The protein subcellular localization was predicted using SurfG+ software [56]. We identified 847 gene products and 332 as putative surface-exposed proteins, secreted proteins, or membrane proteins (table 2). Then, we submitted these 332 proteins for analysis in Vaxign [42], looking for proteins with adhesion probabilities greater than 0.51. From those, we identified 31 proteins. Next, we analysed those 31 proteins against DEG and found that 13 (table 3) out of the 31 targets are strictly essential to the pathogen, considering an E-value cut-off of 1 × 10⁻⁴ [48], and two of them are present on PAI1 and PAI2 (A01_0690 and A01_1275, respectively).

Table 2.

Subcellular localization of H. ducreyi conserved non-host homologous proteins. PSE, putative surface exposed.

localization	no. proteins
cytoplasmic protein	515
membrane protein	159
PSE	117
secreted protein	56

Table 3.

Candidate vaccine target for H. ducreyi identified using Vaxign. TMHMM, transmembrane helix prediction server; PSE, putative surface exposed; SEC, secreted; MEM, membrane.

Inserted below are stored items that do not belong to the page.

/-- Settles O2: no slot is busy, nothing is committed and no buffer index is listed, whatever the parameters. -/
theorem resetMeetsTheInvariants : Obligations.ResetMeetsTheInvariants := by
  refine ⟨fun cfg => ⟨?_, ?_, Nat.zero_le _, ?_, ?_, ?_⟩, rfl, rfl⟩
  · exact wellShaped_of_all_free (resetWith_slots_getElem cfg)
  · exact freeZeroed_of_all_free (resetWith_slots_getElem cfg)
  · exact resetWith_shadowMirrors cfg
  · exact resetWith_writesInMap cfg
  · exact resetWith_buffersOk cfg

end Sys2Proof.Machine
end

section
/-! How many writes each command emits, at most 26 (00_scope.md R7), and why an empty queue admits every command
(20_memory.md R63). -/

namespace Sys2Proof.Machine

/-! ## A command runs its plan -/

/-- Every instruction but RENDER has a plan (20_memory.md R63). -/
theorem exists_plan {i : Instr} (hi : i ≠ .render) (s : State) : ∃ p, Instr.plan i s = some p := by
  cases i
  case render => exact absurd rfl hi
  all_goals exact ⟨_, rfl⟩

/-- A command's meaning is its plan, committed or held (20_memory.md R63). -/
theorem exec_eq_runPlan {i : Instr} {s : State} {p : Plan} (h : Instr.plan i s = some p) :
    exec i s = .next (runPlan s p) := by
  cases i
  case render => cases h
  all_goals injection h with h; subst h; rfl

theorem writeCount_of_plan {i : Instr} {s : State} {p : Plan} (h : Instr.plan i s = some p) :
    writeCount i s = p.pending.length := by
  simp [writeCount, h]

/-! ## The writes of the encoder and of the key operations -/

/-- `encodeVoice` emits eleven writes (40_encoder.md R118). -/
@[simp] theorem length_encodeVoice (m : RegMap) (c : Channel) (v : Voice) : (encodeVoice m c v).length = 11 := rfl

/-- `keyOn` emits two writes (42_engine.md R180). -/
@[simp] theorem length_keyOnWrites (cfg : Config) (note : Byte) (cv : Channel × Voice) :
    (keyOnWrites cfg note cv).length = 2 := rfl

@[simp] theorem abort_pending (s : State) (d : Diag) (status : Byte) : (Plan.abort s d status).pending = [] := rfl

/-- Steps 4 and 5 of NOTE_ON: all voices are programmed, then all are keyed on (42_engine.md R184, R186). -/
theorem soundVoices_pending (p : Plan) (cfg : Config) (note : Byte) (vs : List (Channel × Voice)) :
    (p.soundVoices cfg note vs).pending =
      p.pending ++ (vs.flatMap fun cv => encodeVoice cfg.regmap cv.1 cv.2) ++ vs.flatMap (keyOnWrites cfg note) := by
  obtain ⟨-, -, hpending, -⟩ := keyOnVoices_frame cfg note vs (p.programVoices cfg.regmap vs)
  exact hpending

/-- Each voice sounded costs thirteen writes: eleven to program it and two to key it on. -/
theorem length_soundVoices_pending (p : Plan) (cfg : Config) (note : Byte) (vs : List (Channel × Voice)) :
    (p.soundVoices cfg note vs).pending.length = p.pending.length + 13 * vs.length := by
  simp only [soundVoices_pending, List.length_append, List.length_flatMap, length_encodeVoice, length_keyOnWrites,
    List.map_const', List.sum_replicate, smul_eq_mul]
  omega

/-- `keyOff` on distinct channels emits one write for each (42_engine.md R181). -/
theorem length_keyOffAll_pending (p : Plan) (m : RegMap) {cs : List Channel} (hd : cs.Nodup) :
    (p.keyOffAll m cs).pending.length = p.pending.length + cs.length := by
  obtain ⟨-, -, -, hpending, -⟩ := keyOffAll_eq m cs hd p
  simp [hpending]

/-! ## How many channels a command touches -/

/-- At most two voices sound, whatever channels were granted (42_engine.md R183). -/
theorem length_assignVoices_le (cs : List Channel) (p : Patch) : (assignVoices cs p).length ≤ 2 := by
  unfold assignVoices
  split <;> simp

theorem owned_nodup (a : Arena) (id : NoteId) : (Arena.owned a id).Nodup := channels_nodup.filter _

theorem length_owned_le (a : Arena) (id : NoteId) : (Arena.owned a id).length ≤ 9 := List.length_filter_le _ _

/-! ## The writes of each command that emits any -/

/-- NOTE_ON emits nothing when it rejects its note or is granted no channel, and otherwise sounds the voices assigned
to the channels granted (42_engine.md R184). -/
theorem planNoteOn_pending_cases (track : TrackId) (note velocity : Byte) (now : Stamp) (patch : Patch) (s : State) :
    let g := noteOnGrant s { track := track, note := note } now patch
    (planNoteOn track note velocity now patch s).pending = [] ∨
      (planNoteOn track note velocity now patch s).pending =
        (((Plan.start s).takeGrant g).soundVoices s.cfg note (assignVoices g.channels patch)).pending := by
  unfold planNoteOn
  split
  · exact .inl rfl
  · dsimp only
    split
    case h_1 => exact .inl rfl
    all_goals exact .inr rfl
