-- ==== Sys2Proof/Agents.lean ====
section
/-! DEFINITION. The vocabulary of the agents around the block (00_scope.md R6): the bus flags, actions and history of
10_state.md R31, R33, R34, the input pins of R35, a host access as it reaches the port, and a turn (which agent steps next,
with what it brings). The functions over these types stand in Machine/Ports.lean. -/

namespace Sys2Proof

/-- The bus flags SEQ samples (10_state.md R33); each is 1 when its condition holds. -/
inductive Flag where
  | bbusy
  | txrdy
  | rxrdy
  | sclLow
  | startPend
  deriving DecidableEq, Repr, Inhabited

/-- The bus actions of 10_state.md R34, in the order of their codes 1 to 9. -/
inductive BusAction where
  | cfgBus
  | clrTxrdy
  | setSla (a : BitVec 7)
  | setDir (d : BitVec 1)
  | genStart
  | writeDr (b : Byte)
  | genStop
  | genNackStop
  | readDr (b : Byte)
  deriving DecidableEq, Repr, Inhabited

/-- One entry of the bus history (10_state.md R31): an action (`READ_DR(v)` is the action a receive read appends) or a sample. -/
inductive BusEvent where
  | act (a : BusAction)
  | sample (f : Flag) (v : Bool)
  deriving DecidableEq, Repr, Inhabited

/-- The pins the bus peripheral drives during one SEQ step (10_state.md R35): the five flags and the receive data.
They are the BUS oracle's answers for that step (R31): nothing constrains them. -/
structure BusPins where
  bbusy     : Bool
  txrdy     : Bool
  rxrdy     : Bool
  sclLow    : Bool
  startPend : Bool
  rxdata    : Byte
  deriving DecidableEq, Repr, Inhabited

/-- The two encoded forms the host drives the block with (30_encoding.md R70). -/
inductive Form where
  | hop
  | cmd
  deriving DecidableEq, Repr, Inhabited

/-- An encoded host operation (30_encoding.md R70): a 9-bit HOP with the 32-bit data word on `h_wdata` (a read ignores it),
or a CMD word, which is the data word of a write to CMD (HOP = 0x100). -/
inductive HostWord where
  | hop (h : BitVec 9) (w : Word)
  | cmd (w : Word)
  deriving DecidableEq, Repr, Inhabited

/-- One host access as it is asked for: the encoded operation and its width in bytes (`MemRead(off, n)`, `MemWrite(off, n, v)`
of 00_scope.md R9); only `n = 4` is defined (20_memory.md R55). -/
structure HostAccess where
  word  : HostWord
  width : Nat
  deriving DecidableEq, Repr, Inhabited

/-- One turn: the agent that takes the next atomic step (00_scope.md R6, R10) and what it brings to it. `reset` is the
port `rst_n` (70_reset_and_hazards.md R260). -/
inductive Turn where
  | host (a : HostAccess)
  | seq (p : BusPins)
  | timer
  | tb
  | reset
  deriving DecidableEq, Repr, Inhabited

end Sys2Proof
end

protein	protein ID	new locus tag	old locus tag	gene	localization	signal-P	TMHMM	InterProScan	product	adhesin probability	length (AA)	molecular weight (Da)
A01_0245	WP_010944348.1	HD_RS01300	HD0318	—	PSE	no	1	tetratricopeptide-like helicaldomain	putative fimbrial biogenesis and twitching motility protein PilF-like protein	0.550	181	20 238
A01_0449	WP_010944572.1	HD_RS02385	HD0588	lptC	PSE	no	1	LptC related	lipopolysaccharide export system protein LptC	0.673	193	21 798
A01_0540	WP_010944666.1	HD_RS02835	HD0697	—	PSE	no	1	thioredoxin-like fold/thioredoxin domain/alkylhydroperoxide reductase subunit C/thiolspecific antioxidant	thioredoxin-like protein	0.563	172	19 907
A01_0584	WP_010944716.1	HD_RS03070	HD0755	—	PSE	yes (between 20 and 21)	0	LysM domain/peptidase M23/duplicated hybrid motif	lipoprotein NlpD	0.541	372	40 279
A01_0690	WP_010944817.1	HD_RS03600	HD0881	—	PSE	no	2	Rossmann-like alpha/beta/alphas and wich fold/domain of unknown function DUF218	probable transmembrane protein	0.533	248	27 983
A01_1166	WP_010945328.1	HD_RS06065	HD1481	nlpc	PSE	yes (between 31 and 32)	0	endopeptidase, NLPC/P60 domain	probable lipoprotein nlpC precursor	0.519	71	19 295
A01_1607	WP_010945753.1	HD_RS08300	HD2025	—	SEC	yes (between 22 and 23)	0	TonB-dependent receptor, plug domain/TonB-dependent receptor, beta barrel	outer membrane receptor proteins, mostly Fe transport hgbA (haemoglobin and haemoglobin-haptoglobin-binding protein)	0.574	972	110 921
A01_1275	WP_010945431.1	HD_RS06605	HD1622	—	SEC	yes (between 22 and 23)	0	no	protein of unknown function DUF882	0.615	214	24 576
A01_0506	WP_010944628.1	HD_RS02660	HD0650	—	SEC	yes (between 22 and 23)	0	RuvA domain 2-like/competence protein ComEA, helix-hairpin-helix domain	DNA uptake protein and related DNA-binding proteins	0.551	119	12 905
A01_0636	WP_010944761.1	HD_RS03335	HD0812	—	SEC	yes (between 19 and 20)	0	solute-binding protein family3/N-terminal domain of MltF	arginine ABC transporter, periplasmic arginine-binding protein ArtI	0.615	239	26 261
A01_0935	WP_010945090.1	HD_RS04895	HD1191	bamA	SEC	yes (between 17 and 18)	0	POTRA domain/ POTRAdomain, BamA/TamA-like/bacterial surface antigen (D15)	outer membrane protein assembly factor YaeT precursor	0.598	793	88 661
A01_1304	WP_010945461.1	HD_RS06760	HD1655	—	SEC	no	0	TamA, POTRAdomain 1/POTRA domain, BamA/TamA-like/bacterial surface antigen (D15)	hypothetical protein	0.599	602	69 191
A01_0770	WP_010944920.1	HD_RS04080	HD0991	focA	MEM	no	6	aquaporin-like	formate efflux transporter (TC2.A.44 family)	0.542	274	29 917

Also, the relevant information for these 13 proteins was accessed, searching for cleavage sites and transmembrane helices using SiganlP [43] and TMHMM [44], respectively, and predicting some functional domains using InterProScan [45]. Proteins having molecular weight less than or equal to 110 kDa are considered to be more effective targets because they can easily be purified and subjected to vaccine development [63]. Molecular weights of targeted proteins were calculated using UniProt [39]. All predicted proteins are within this range, and thus may be effective vaccine targets.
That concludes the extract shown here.